-- ==== Sys2Proof/Syntax.lean ====
section
/-! DEFINITION. The commands: one constructor per row of the table of operations and events, with its operands. -/

namespace Sys2Proof

/-- R6, R28: core `n` of physical site `site`. -/
structure CoreId where
  site : Nat
  n : Nat
  deriving DecidableEq, Repr

/-- R148, R149: the issue fields of a bundle's header. -/
structure Hdr where
  delta : BitVec 16
  fa : Bool
  deriving DecidableEq, Repr

/-- R82: every bit of a VX slot but its opcode. -/
structure VxArgs where
  flags : BitVec 8
  count : BitVec 14
  dst : BitVec 16
  srca : BitVec 16
  srcb : BitVec 16
  imm : BitVec 32
  ty : BitVec 8
  rsv : BitVec 10
  deriving DecidableEq, Repr

/-- R158: the MVCP, MVCR, MVCW, MVXR, MVXW, MVWR, MVWW and KICK fields: bank, line and bits [63:20] of the slot. -/
structure MvArgs where
  bank : BitVec 5
  line : BitVec 7
  rest : BitVec 44
  deriving DecidableEq, Repr

/-- R162: every bit of an LK slot but its opcode. -/
structure LkArgs where
  hopId : BitVec 12
  bb : BitVec 5
  nb : BitVec 5
  line0 : BitVec 7
  rl : BitVec 7
  rsv : BitVec 20
  deriving DecidableEq, Repr

/-- R43, R44, R101, R202: physical upsets that strike before a step, as the environment supplies them: word indices of
the panel's memories with a new correctable (`false`) or uncorrectable (`true`) error. -/
abbrev Upsets := List (Nat × Bool)

/-- R43, R44: what goes wrong in the array during one MXMUL, as the environment supplies it: (row, groups) in which a lane
fault makes the check columns mismatch, rows with a parity error of the activations and of the exponent registers, and
(row, groups) with a parity error of the group scales. -/
structure ArrayUpset where
  lanes : List (Nat × Nat) := []
  act : List Nat := []
  exp : List Nat := []
  scale : List (Nat × Nat) := []
  deriving DecidableEq, Repr

/-- R287, R288: whose power domain an event names. -/
inductive PowerUnit where
  | site (i : Nat)
  | hub (h : Nat)
  deriving DecidableEq, Repr

/-- R303: a condition that has a thermal level, with its reading. -/
inductive ThermCond where
  /-- The four junction sensors of a site, in 0.5 °C units. -/
  | site (i : Nat) (t0 t1 t2 t3 : Int)
  /-- Higher of the panel and tray inlet readings, in 0.01 °C. -/
  | inlet (t : Int)
  /-- Higher of the outlet readings, in 0.01 °C. -/
  | outlet (t : Int)
  /-- Flow from the tray, in 0.01 L/min. -/
  | flow (f : Nat)
  /-- Panel and tray readings: inlet pair and outlet pair, in 0.01 °C. -/
  | disagree (ip it op ot : Int)
  /-- Input voltage, in 25 mV units (R285). -/
  | input (v : Nat)
  deriving DecidableEq, Repr

/-! ### The control space and the Postmaster -/

/-- R361, R376: a register access: its function (0 PF0, r + 1 VF r), the hub whose port carries it (none: the management
port), its address in the function's BAR0, whether it is one aligned 32-bit access with all byte enables, and how many
accesses of its party wait already (R348). -/
structure HostAcc where
  fn : Nat
  port : Option (BitVec 4)
  addr : BitVec 32
  dw : Bool := true
  waiting : Nat := 0
  deriving DecidableEq, Repr

/-- R391, R133: what LANES measures at port `port` (order of DOWN_PORTS) of a site: lanes that fail training, and the
latency in cc, rounded up, of the hop that leaves by it. -/
structure LanePort where
  site : BitVec 8
  port : BitVec 4
  bad : BitVec 72 := 0
  lat : BitVec 8 := 0
  deriving DecidableEq, Repr

/-- R388: how a bring-up step ends: a failure that the hardware reports (its k of 16 n + k, and the unit named), the sites
that fail in it, and what it measures. -/
structure StepRep where
  fail : Option (BitVec 4 × BitVec 8) := none
  bad : List (BitVec 8) := []
  /-- DISCOVER, LANES: sites whose link repeater does not work. -/
  mute : List (BitVec 8) := []
  /-- FENCE: die slots admitted, per hub. -/
  dies : List (BitVec 4 × BitVec 6) := []
  lanes : List LanePort := []
  /-- LANES: x16 ports that have trained, with width and speed code, and the mapped GiB of a DEEP port. -/
  x16 : List (BitVec 4 × BitVec 5 × BitVec 3 × BitVec 13) := []
  /-- CLOCK_MESH: MARK_COMP per site. -/
  comp : List (BitVec 8 × BitVec 24) := []
  deriving DecidableEq, Repr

____

> _PROBLEM REQUIREMENTS_:
Retype each record exactly, leaving nothing out.

> _TASK RESULT_:
-- ==== Sys2Proof/Syntax.lean ====
section
/-! DEFINITION. The commands: one constructor per row of the table of operations and events, with its operands. -/

namespace Sys2Proof

/-- R6, R28: core `n` of physical site `site`. -/
structure CoreId where
  site : Nat
  n : Nat
  deriving DecidableEq, Repr

/-- R148, R149: the issue fields of a bundle's header. -/
structure Hdr where
  delta : BitVec 16
  fa : Bool
  deriving DecidableEq, Repr

/-- R82: every bit of a VX slot but its opcode. -/
structure VxArgs where
  flags : BitVec 8
  count : BitVec 14
  dst : BitVec 16
  srca : BitVec 16
  srcb : BitVec 16
  imm : BitVec 32
  ty : BitVec 8
  rsv : BitVec 10
  deriving DecidableEq, Repr

/-- R158: the MVCP, MVCR, MVCW, MVXR, MVXW, MVWR, MVWW and KICK fields: bank, line and bits [63:20] of the slot. -/
structure MvArgs where
  bank : BitVec 5
  line : BitVec 7
  rest : BitVec 44
  deriving DecidableEq, Repr

/-- R162: every bit of an LK slot but its opcode. -/
structure LkArgs where
  hopId : BitVec 12
  bb : BitVec 5
  nb : BitVec 5
  line0 : BitVec 7
  rl : BitVec 7
  rsv : BitVec 20
  deriving DecidableEq, Repr

/-- R43, R44, R101, R202: physical upsets that strike before a step, as the environment supplies them: word indices of
the panel's memories with a new correctable (`false`) or uncorrectable (`true`) error. -/
abbrev Upsets := List (Nat × Bool)

/-- R43, R44: what goes wrong in the array during one MXMUL, as the environment supplies it: (row, groups) in which a lane
fault makes the check columns mismatch, rows with a parity error of the activations and of the exponent registers, and
(row, groups) with a parity error of the group scales. -/
structure ArrayUpset where
  lanes : List (Nat × Nat) := []
  act : List Nat := []
  exp : List Nat := []
  scale : List (Nat × Nat) := []
  deriving DecidableEq, Repr

/-- R287, R288: whose power domain an event names. -/
inductive PowerUnit where
  | site (i : Nat)
  | hub (h : Nat)
  deriving DecidableEq, Repr

/-- R303: a condition that has a thermal level, with its reading. -/
inductive ThermCond where
  /-- The four junction sensors of a site, in 0.5 °C units. -/
  | site (i : Nat) (t0 t1 t2 t3 : Int)
  /-- Higher of the panel and tray inlet readings, in 0.01 °C. -/
  | inlet (t : Int)
  /-- Higher of the outlet readings, in 0.01 °C. -/
  | outlet (t : Int)
  /-- Flow from the tray, in 0.01 L/min. -/
  | flow (f : Nat)
  /-- Panel and tray readings: inlet pair and outlet pair, in 0.01 °C. -/
  | disagree (ip it op ot : Int)
  /-- Input voltage, in 25 mV units (R285). -/
  | input (v : Nat)
  deriving DecidableEq, Repr

/-! ### The control space and the Postmaster -/

/-- R361, R376: a register access: its function (0 PF0, r + 1 VF r), the hub whose port carries it (none: the management
port), its address in the function's BAR0, whether it is one aligned 32-bit access with all byte enables, and how many
accesses of its party wait already (R348). -/
structure HostAcc where
  fn : Nat
  port : Option (BitVec 4)
  addr : BitVec 32
  dw : Bool := true
  waiting : Nat := 0
  deriving DecidableEq, Repr

/-- R391, R133: what LANES measures at port `port` (order of DOWN_PORTS) of a site: lanes that fail training, and the
latency in cc, rounded up, of the hop that leaves by it. -/
structure LanePort where
  site : BitVec 8
  port : BitVec 4
  bad : BitVec 72 := 0
  lat : BitVec 8 := 0
  deriving DecidableEq, Repr

/-- R388: how a bring-up step ends: a failure that the hardware reports (its k of 16 n + k, and the unit named), the sites
that fail in it, and what it measures. -/
structure StepRep where
  fail : Option (BitVec 4 × BitVec 8) := none
  bad : List (BitVec 8) := []
  /-- DISCOVER, LANES: sites whose link repeater does not work. -/
  mute : List (BitVec 8) := []
  /-- FENCE: die slots admitted, per hub. -/
  dies : List (BitVec 4 × BitVec 6) := []
  lanes : List LanePort := []
  /-- LANES: x16 ports that have trained, with width and speed code, and the mapped GiB of a DEEP port. -/
  x16 : List (BitVec 4 × BitVec 5 × BitVec 3 × BitVec 13) := []
  /-- CLOCK_MESH: MARK_COMP per site. -/
  comp : List (BitVec 8 × BitVec 24) := []
  deriving DecidableEq, Repr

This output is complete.